(Saved entries)
++++++++++

-- ==== Sys2Proof/Machine/Modes.lean ====
section
/-! DEFINITION. The mode controller (chapter 2): what entering a mode does, imposed modes (R49, R50, R434), the decision
of a mode request (R44 to R51), and the waiting transition.

Of the requests and imposed modes of one hub cycle the one that R45 prefers comes first in the queue; a request that
becomes visible in the same cycle says so, and is BUSY when the one before it ranks as high. -/

namespace Sys2Proof.Machine

open Reg

namespace Dev

/-! ### The ledger's commit (R555, R557) -/

/-- One accumulator goes into its MRAM count, which saturates. -/
def commitOne (m : Table Byte) (e : Nat × Nat) : Table Byte :=
  let off := e.1 / 16
  let size := e.1 % 16
  poke m off (le size (min (nat (peekB m off size) + e.2) (256 ^ size - 1)))

/-- The charge of a lane: whole mA·h go into CHARGE, the rest stays at full resolution (R557). -/
def commitCharge (l : Ledger) (e : Nat × Nat) : Ledger :=
  let sum := Table.get 0 l.chargeR e.1 + e.2
  let off := 0x4000 + 128 * e.1 + 4
  { l with mram := poke l.mram off (le 4 (min (nat (peekB l.mram off 4) + sum / 14400) (2 ^ 32 - 1))),
           chargeR := Table.put 0 l.chargeR e.1 (sum % 14400) }

/-- The accumulators are committed to MRAM (R555). -/
def commit (d : Dev) : Dev :=
  d.onLdg fun l =>
    let l := l.charge.foldl commitCharge { l with mram := l.acc.foldl commitOne l.mram }
    { l with acc := [], charge := [] }

/-! ### What entering a mode does -/

/-- The context is bound and gets its safe-aspect sheet at once (R50). -/
def safeAll (d : Dev) : Dev := each (allCtx.filter d.isBound) safeNow d

/-- Every bound context becomes LOST with cause MODE (R198). -/
def loseAll (d : Dev) : Dev := each (allCtx.filter d.isBound) (lose 5) d

/-- FILLDONE is cleared at each entry into FILL (R348). -/
def clearFillDone (d : Dev) : Dev := each allCtx (fun c d => d.clr (CTX_PSTAT_FILLDONE c)) d

/-- The ream sources in force: in a couch both of its sources (R258). -/
def forceSources (d : Dev) : List Nat :=
  if d.get SLU_SRC_ACTIVE = 3 then [d.get COUCH_STATUS_OUT, d.get COUCH_STATUS_IN] else [d.get SLU_SRC_ACTIVE]

/-- Target deckle of HOLD deckle 1 (R43, R50): the first deckle from the next cut-off on that no ream of the sources in
force has been accepted for. -/
def firstFree (d : Dev) (srcs : List Nat) : Nat → Nat → Nat
  | 0, m => m
  | k + 1, m => if srcs.any fun src => (d.source src).accepted.any fun e => e.1 = m then d.firstFree srcs k (m + 1) else m

/-- The couch starts at the boundary that enters COUCH (R263, R274): every BOUND context that is not in SAFEHOLD is on
the outgoing source, every other member on the incoming one.  A COUCH that a requested HOLD returns to, its BASE under
R48, starts again with its sources and its policy: DESIGN CHOICE (log 94). -/
def couchStart (d : Dev) : Dev :=
  let (inn, req) := d.couch.wait.getD (d.get COUCH_STATUS_IN, d.get COUCH_STATUS_POLICY + 1)
  -- R276, R277: a request of the default takes COUCH_CFG.POLICY as it stands now
  let pol := if req = 1 then 0 else if req = 2 then 1 else d.get COUCH_CFG_POLICY
  let out := if d.get SLU_SRC_ACTIVE = 3 then d.get COUCH_STATUS_OUT else d.get SLU_SRC_ACTIVE
  let d := (((d.put COUCH_STATUS_OUT out).put COUCH_STATUS_IN inn).put COUCH_STATUS_POLICY pol).set
    COUCH_STATUS_ACTIVE
  let d := each allCtx (fun c d =>
    d.putB (COUCH_MAP c) (d.isMember c && !(d.ctxState c == St.bound && !(d.cell c).safeHold))) d
  let d := d.onCouch fun x =>
    { x with wait := none, m1 := d.tide.n + 1, timeout := d.get COUCH_CFG_TIMEOUT, tol := d.get COUCH_CFG_TOL,
             dabtol := d.get COUCH_CFG_DABTOL, ending := none }
  (((d.clr COUCH_PROG_ELAPSED).put COUCH_PROG_REMAIN d.couchRemain).put SLU_SRC_ACTIVE 3).event 187

/-- A couch stops where it is when another mode takes COUCH away (R51, R273). -/
def couchPreempt (d : Dev) : Dev :=
  if d.flag COUCH_STATUS_ACTIVE then
    (((d.clr COUCH_STATUS_ACTIVE).put COUCH_STATUS_END 6).put SLU_SRC_ACTIVE
      (if allCtx.all (fun c => !d.isMember c || d.flag (COUCH_MAP c)) then d.get COUCH_STATUS_IN
       else if allCtx.all (fun c => !d.isMember c || !d.flag (COUCH_MAP c)) then d.get COUCH_STATUS_OUT else 3)).event 187
  else d

/-- An image write whose directory write has not begun ends (R521): RESULT ABORTED, STATE IDLE. -/
def abortWrite (d : Dev) : Dev :=
  if [1, 2, 3].contains (d.get WMK_WR_STAT_STATE) then
    (((d.put WMK_WR_CTRL_RESULT 5).clr WMK_WR_STAT_STATE).clr WMK_WR_STAT_SPACE).onMgmt fun m => { m with write := {} }
  else d

/-- The key sequence closes with a cause (R624): a KEY_CLOSE entry is staged, and an image write is aborted (R521). -/
def keyClose (cause : Nat) (d : Dev) : Dev :=
  if d.flag GLB_KEY_STAT_OPEN then
    let d := d.abortWrite
    ((((d.clr GLB_KEY_STAT_OPEN).clr GLB_KEY_STAT_STEP).clr GLB_KEY_STAT_IDLE).put GLB_KEY_STAT_CAUSE cause).stage 0xC
      [BitVec.ofNat 8 cause]
  else d.clr GLB_KEY_STAT_STEP

/-- The interpreter starts a FIC program (R534, R538, R542): 1 start-up, 2 test. -/
def ficStart (prog : Nat) (d : Dev) : Dev :=
  let d := { d with fic := { d.fic with prog := prog, regs := [], f := false, pc := 0, wait := .none, since := d.up } }
  (d.put GLB_START_FRES 1).put DIKE_STATUS_STATE 1

/-- DARK imposed while the start-up program runs ends it (R542). -/
def ficAbort (d : Dev) : Dev :=
  if d.fic.prog = 0 then d
  else ({ d with fic := { d.fic with prog := 0, wait := .none } }.put GLB_START_FRES 6).put DIKE_STATUS_STATE 0

/-- A sluice lane's link state; a change raises event 185 (R221). -/
def setSluState (k s : Nat) (d : Dev) : Dev :=
  if d.get (SLU_LINK_STATE k) = s then d else (d.put (SLU_LINK_STATE k) s).event 185

/-- The sources of the sluice lanes that are out of sync (R629, sources 25 and 26). -/
def refreshSluice (d : Dev) : Dev :=
  d.breachConds ([0, 1].map fun k => (25 + k,
    d.sluEnabled k && d.get (SLU_LINK_STATE k) != 2 && [3, 4, 5, 6, 7].contains d.effMode, d.get (SLU_LINK_LCAUSE k)))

++++++++++

Task to complete: Nothing but the lines from the one that contains "def ficAbort (d" through the end of the data above should appear, each reproduced exactly.

Your response:
def ficAbort (d : Dev) : Dev :=
  if d.fic.prog = 0 then d
  else ({ d with fic := { d.fic with prog := 0, wait := .none } }.put GLB_START_FRES 6).put DIKE_STATUS_STATE 0

/-- A sluice lane's link state; a change raises event 185 (R221). -/
def setSluState (k s : Nat) (d : Dev) : Dev :=
  if d.get (SLU_LINK_STATE k) = s then d else (d.put (SLU_LINK_STATE k) s).event 185

/-- The sources of the sluice lanes that are out of sync (R629, sources 25 and 26). -/
def refreshSluice (d : Dev) : Dev :=
  d.breachConds ([0, 1].map fun k => (25 + k,
    d.sluEnabled k && d.get (SLU_LINK_STATE k) != 2 && [3, 4, 5, 6, 7].contains d.effMode, d.get (SLU_LINK_LCAUSE k)))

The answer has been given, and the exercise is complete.